Young Lydia M, Ashcroft Alison E, Radford Sheena E
Astbury Centre for Structural Molecular Biology, School of Molecular and Cellular Biology, Faculty of Biological Sciences, University of Leeds, Leeds LS2 9JT, UK.
Astbury Centre for Structural Molecular Biology, School of Molecular and Cellular Biology, Faculty of Biological Sciences, University of Leeds, Leeds LS2 9JT, UK.
Curr Opin Chem Biol. 2017 Aug;39:90-99. doi: 10.1016/j.cbpa.2017.06.008. Epub 2017 Jun 22.
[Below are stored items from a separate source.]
-- ==== Sys2Proof/Machine/Issue.lean ====
section
/-!
DEFINITION. Issue of groups (R190 to R196), what falls due at a group boundary (R435), the passing of cycles, the order
in which the package's own steps are tried when nothing is scheduled, and the placing of a word where the next step
fetches it.
-/
namespace Sys2Proof.Machine

/-! ## The words of a group -/

/-- The word now issuing. -/
def State.enter (s : State) (raw pc next : Nat) (aw : Bool) : State :=
  { s with ctx := { raw := raw, pc := pc, next := next, aw := aw }, redirect := none }

/-- An encoding cause of the group at `pc`; the A word is the one named for 0x001 of an A word and for 0x007. -/
def State.illegal (s : State) (cause : Nat) (tval : Word) (pc : Nat) (aw : Bool) : Out :=
  execIllegalInstruction cause tval (s.enter 0 pc pc aw)

/-- A lone word (R190, R199). -/
def State.loneWord (s : State) (w pc next : Nat) : Out :=
  match decodeNat w with
  | .error r => s.illegal 1 (wordTval w pc r) pc false
  | .ok (_, i) => exec i (s.enter w pc next false)

/-- Words whose effect would show in the A word's reads take effect after it (R193, R195). -/
def afterA : Instr → Bool
  | .endFiring | .tretRetry | .tretNext | .tretAbort => true
  | _ => false

/-- A word with which the trap bank ends by itself: that it ends the firing, or passes the exit of its loop, is its effect and
no trap at issue (R219). -/
def State.leaves (s : State) : Instr → Bool
  | .tretNext | .tretAbort => s.me.inTrap
  | _ => false

/-- The word's outcome is a trap at issue, or a park. -/
def State.cancels (s : State) (i : Instr) (l : Last) : Bool := l != .issued && l != .stalled && !(s.leaves i && l == .trapped)

/-- Both words issue: `c` is the state after the C word alone, `a` after the A word alone, `sc` and `sa` the states in
which they issue. Both have read their sources before either writes (R193). (Log 16: DEDUCED, unsafe) -/
def State.together (i j : Instr) (c a sc sa : State) : Out :=
  match i with
  | .syswr d r => .next (a.modMe (fun k => k.sysWrite r.toNat (sc.X d)))
  | _ => if afterA i then exec i { a with ctx := sc.ctx } else exec j { c with ctx := sa.ctx }

/-- The two words of a pair: a stall of either holds the group (R192); a trap of either cancels it, the C word's first
(R194). (Log 16: DEDUCED, unsafe; 17: DEDUCED, unsafe) -/
def State.bothWords (s : State) (i j : Instr) (w w2 pc next : Nat) : Out :=
  let sc := s.enter w pc next false
  let sa := s.enter w2 pc next true
  match exec i sc, exec j sa with
  | .next c, .next a =>
    if c.last = .stalled then .next c
    else if a.last = .stalled then s.stalled
    else if s.cancels i c.last then .next c
    else if s.cancels j a.last then .next a
    else State.together i j c a sc sa
  | .next _, r => r
  | r, _ => r

/-- An illegal A word: the C word's trap at issue comes before it (R194); a C word that stalls holds the group. (Log
17: DEDUCED, unsafe) -/
def State.illegalA (s : State) (i : Instr) (r w w2 pc next : Nat) : Out :=
  match exec i (s.enter w pc next false) with
  | .next c => if c.last = .stalled ∨ s.cancels i c.last = true then .next c else s.illegal 1 (wordTval w2 (pc + 4) r) pc true
  | o => o

/-- A pair: 0x001 of the C word, 0x001 of the A word, 0x007, in this order (R202). (Log 16: DEDUCED, unsafe; 17:
DEDUCED, unsafe) -/
def State.pairWords (s : State) (w w2 pc next : Nat) : Out :=
  match decodeNat w with
  | .error r => s.illegal 1 (wordTval w pc r) pc false
  | .ok (_, i) => match decodeNat w2 with
    | .error r => s.illegalA i r w w2 pc next
    | .ok (_, j) =>
      if sameDest i j then s.illegal 7 (wordTval w2 pc 0) pc true else s.bothWords i j w w2 pc next

/-! ## After a group -/

/-- The instruction of a group that may take a branch: its first word. -/
def firstInstr (w : Nat) : Option Instr :=
  match decodeNat w with
  | .ok (_, i) => some i
  | .error _ => none

/-- A taken branch, JAL or JALR is followed by two cycles in which nothing issues (R393). -/
def Instr.branches : Instr → Bool
  | .beq _ _ _ | .bne _ _ _ | .blt _ _ _ | .bge _ _ _ | .bltu _ _ _ | .bgeu _ _ _ | .jal _ | .jalr _ _ _ => true
  | _ => false

/-- What orders hold back at issue besides loads, stores and atomics, which look at the locations they reach (R143, R145): the
landing copy of RECV (2) and the capture of SEND (1), the arming of a template (4); messages, bells and matrix commands (8).
An engine command issues and is held at its start (`cmdHeld`). -/
def Instr.orderKind : Instr → Nat
  | .ctarm _ _ => 4
  | .recv _ _ => 10
  | .send _ _ => 9
  | .peek _ _ _ | .bella _ | .bellw _ _ | .bellt _ _ | .mzero _ _ | .mma _ _ _ _ | .mmag _ _ _ _ | .mprom _
  | .mrdW _ _ _ | .mrdF32 _ _ _ _ _ | .mrdBf16 _ _ _ _ _ | .mrdRaw _ _ _ | .mrdStat _ _ | .mst _ _ _ _ _ _ | .mscl _ _ _
  | .seedx _ _ _ | .seedfit _ _ _ _ => 8
  | _ => 0

/-- The words of a group wait for the orders that hold them back. -/
def State.ordered (s : State) (ws : List Nat) (k : Out) : Out :=
  match (ws.map (fun w => (firstInstr w).elim 0 Instr.orderKind)).flatMap (fun n => s.heldBy n []) with
  | [] => k
  | o :: t => s.waitCmds ((o :: t).flatMap (·.engs))

/-- Cycles pass at the issuing column; its running firing's watchdog counts them once its first group has issued
(R53). (Log 84: DEDUCED, unsafe) -/
def Column.pass (c : Column) (n : Nat) (issued : Bool) : Column :=
  (c.later n).modFiring c.band (fun f =>
    if (f.begun || issued) && f.park.isNone then { f with begun := true, spent := f.spent + n } else f)

/-- The results of the group become pending for later groups, and its orders hold them back. (Log 13: DESIGN CHOICE,
unsafe) -/
def Column.ageAll (c : Column) : Column :=
  ([0, 1, 2, 3, 4].foldl (fun c b => c.modBank b Bank.age) c).modFiring c.band (fun f =>
    { f with orders := f.orders.map (fun (o : Order) => { o with fresh := false }) })

/-- The LOOP state and next address after a group in sequence, `l0` the loop active before it; none: the exit was passed
(R216). -/
def nextInSeq (l0 l : Option LoopSt) (pc next : Nat) : Option (Option LoopSt × Nat × Bool) :=
  match l0 with
  | some k => if l = l0 then k.after pc next else some (l, next, false)
  | none => some (l, next, false)

/-- The firing goes on at `pc'`. -/
def State.goTo (s : State) (pc' : Nat) (jump : Option Word) (last : Nat) (w : Bool) : State :=
  s.modFire (fun f => { f with pc := pc', jump := jump, last := last, drain := f.drain || w })

/-- The next group of the bank that issued the one at `pc` (R190, R213 to R216, R393); `l0` its loop before the group,
`inTrap` whether the trap bank issued it. TRET has set its own next group. (Log 41: DEDUCED, unsafe) -/
def State.advance (s : State) (l0 : Option LoopSt) (inTrap : Bool) (w pc next : Nat) : State :=
  let word := w64 w
  let drain := bitN w 29
  if s.me.inTrap ≠ inTrap then
    (s.modFire (fun f => { f with drain := f.drain || drain })).modMe (fun c => c.pass 1 true)
  else match s.redirect with
    | some t =>
      let n := if (firstInstr w).elim false Instr.branches then 3 else 1
      (s.goTo t (some word) pc drain).modMe (fun c => c.pass n true)
    | none => match nextInSeq l0 s.bk.loop pc next with
      | none => s.takeTrap 0x188 (w64 ((l0.map (·.stop)).getD 0)) false pc false
      | some (l, nx, back) =>
        ((s.modBk (fun k => { k with loop := l })).goTo nx (if back then some word else none) pc drain).modMe
          (fun c => c.pass 1 true)

/-- The first of some steps whose conditions hold. -/
def firstOf (s : State) : List (State → Option State) → Option State
  | [] => none
  | f :: t => match f s with
    | some u => some u
    | none => firstOf s t

/-- A firing in step mode stops after the group it issued, the one with END included, once its watchdog has been looked at
and a deferred trap that is due has been taken (R435, R444). (Log 43: DEDUCED, unsafe) -/
def State.stepStop (s : State) : State :=
  match s.fire with
  | some f =>
    if f.stepMode && f.ending == false && s.me.running.isSome then
      let s := (firstOf s [evWatchdog s.cur s.me.band, evDeferredTrap s.cur s.me.band]).getD s
      match s.fire with
      | some g => if g.ending then s else s.debugStop s.cur s.me.band
      | none => s
    else s
  | none => s

/-- What the step makes of a group's outcome. (Log 41: DEDUCED, unsafe) -/
def State.conclude (s : State) (w pc next : Nat) : Out → Out
  | .next t => match t.last with
    | .issued => .next ((((t.advance s.bk.loop s.me.inTrap w pc next).modMe Column.ageAll).openCaptures s.cur).stepStop)
    | .stalled => .next (t.modMe (fun c => c.pass 1 false))
    | .parked => .next (t.modMe Column.setAside)
    | .trapped => .next (t.modMe Column.ageAll)
    | .waited => .next t
  | r => r

/-- The corrected errors of a fetched group's words are counted once it no longer stalls (R434). (Log 123: DEDUCED,
unsafe) -/
def State.countFetch (p pc n : Nat) : Out → Out
  | .next t => if t.last = .stalled then .next t
      else .next (t.countRead ((List.range n).map (fun i => .ls p (pc + i))))
  | r => r

/-- Fetch and issue the group at the running firing's pc (R190). -/
def State.issueGroup (s : State) (f : Firing) : Out :=
  match s.fetchGroup s.cur f.pc f.jump f.last with
  | .trap cause v =>
    if cause = 0x305 then .next (s.takeTrap cause v false f.pc false) else s.illegal cause v f.pc false
  | .lone w next => s.conclude w f.pc next (State.countFetch s.cur f.pc 4 (s.ordered [w] (s.loneWord w f.pc next)))
  | .pair w w2 next =>
    s.conclude w f.pc next (State.countFetch s.cur f.pc 8 (s.ordered [w, w2] (s.pairWords w w2 f.pc next)))

/-- The LSE commands an LFENCE waits for have written the slice, and no retraining pauses the ports (R147). (Log 33:
DEDUCED, unsafe) -/
def State.lfenceOver (s : State) (f : Firing) : Bool :=
  f.lwait.elim true (fun l => !s.proctor.rtPause.contains (dieOf s.cur) &&
    !(sget [] s.lse (dieOf s.cur)).any (fun k => l.contains k.id && !k.switched))

/-- What the firing waited for before a later group may issue has come about (R146, R147, R196). -/
def State.drained (s : State) (f : Firing) : Bool :=
  s.lfenceOver f && (!f.drain || (!s.memBusy s.me.band && (s.engineIds s.cur s.me.band).isEmpty))

/-- A group waits for a drain; a parked command it waits for parks the firing (R328, R439). -/
def State.waitDrain (s : State) (f : Firing) : Out :=
  s.conclude 0 f.pc f.pc (if f.drain then s.waitCmds (s.engineIds s.cur s.me.band) else s.stalled)

/-! ## One turn of a column -/

/-- What falls due at column p before its next group, in the order of R435 and R53; commit step 2 comes before the
watchdog. -/
def State.dueAt (s : State) (p : Nat) : Option State :=
  let b := (s.col p).band
  firstOf s [evFiringCommit p b, evWatchdog p b, evDeferredTrap p b, evFiringAbort p b, evFiringStart p, evFiringResume p]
Understanding the mechanisms of amyloid formation and toxicity remain major challenges. Although substantial progress has been made in the development of methods able to identify the species formed during self-assembly and to describe the kinetic mechanisms of aggregation, the structure(s) of non-native species, including potentially toxic oligomers, remain elusive. Moreover, how fibrils contribute to disease remains unclear. Here we review recent advances in the development of small molecules and other reagents that are helping to define the mechanisms of protein aggregation in molecular detail. Such probes form a powerful platform with which to better define the mechanisms of structural conversion into amyloid fibrils and may provide the much-needed stepping stone for future development of successful therapeutic agents.
了解淀粉样蛋白形成和毒性的机制仍然是重大挑战。尽管在开发能够识别自组装过程中形成的物种并描述聚集动力学机制的方法方面已经取得了实质性进展,但非天然物种的结构,包括潜在有毒的寡聚体,仍然难以捉摸。此外,原纤维如何导致疾病仍不清楚。在这里,我们回顾了小分子和其他试剂开发方面的最新进展,这些进展有助于在分子细节上定义蛋白质聚集的机制。此类探针形成了一个强大的平台,可借此更好地定义向淀粉样原纤维结构转化的机制,并可能为未来成功治疗药物的开发提供急需的垫脚石。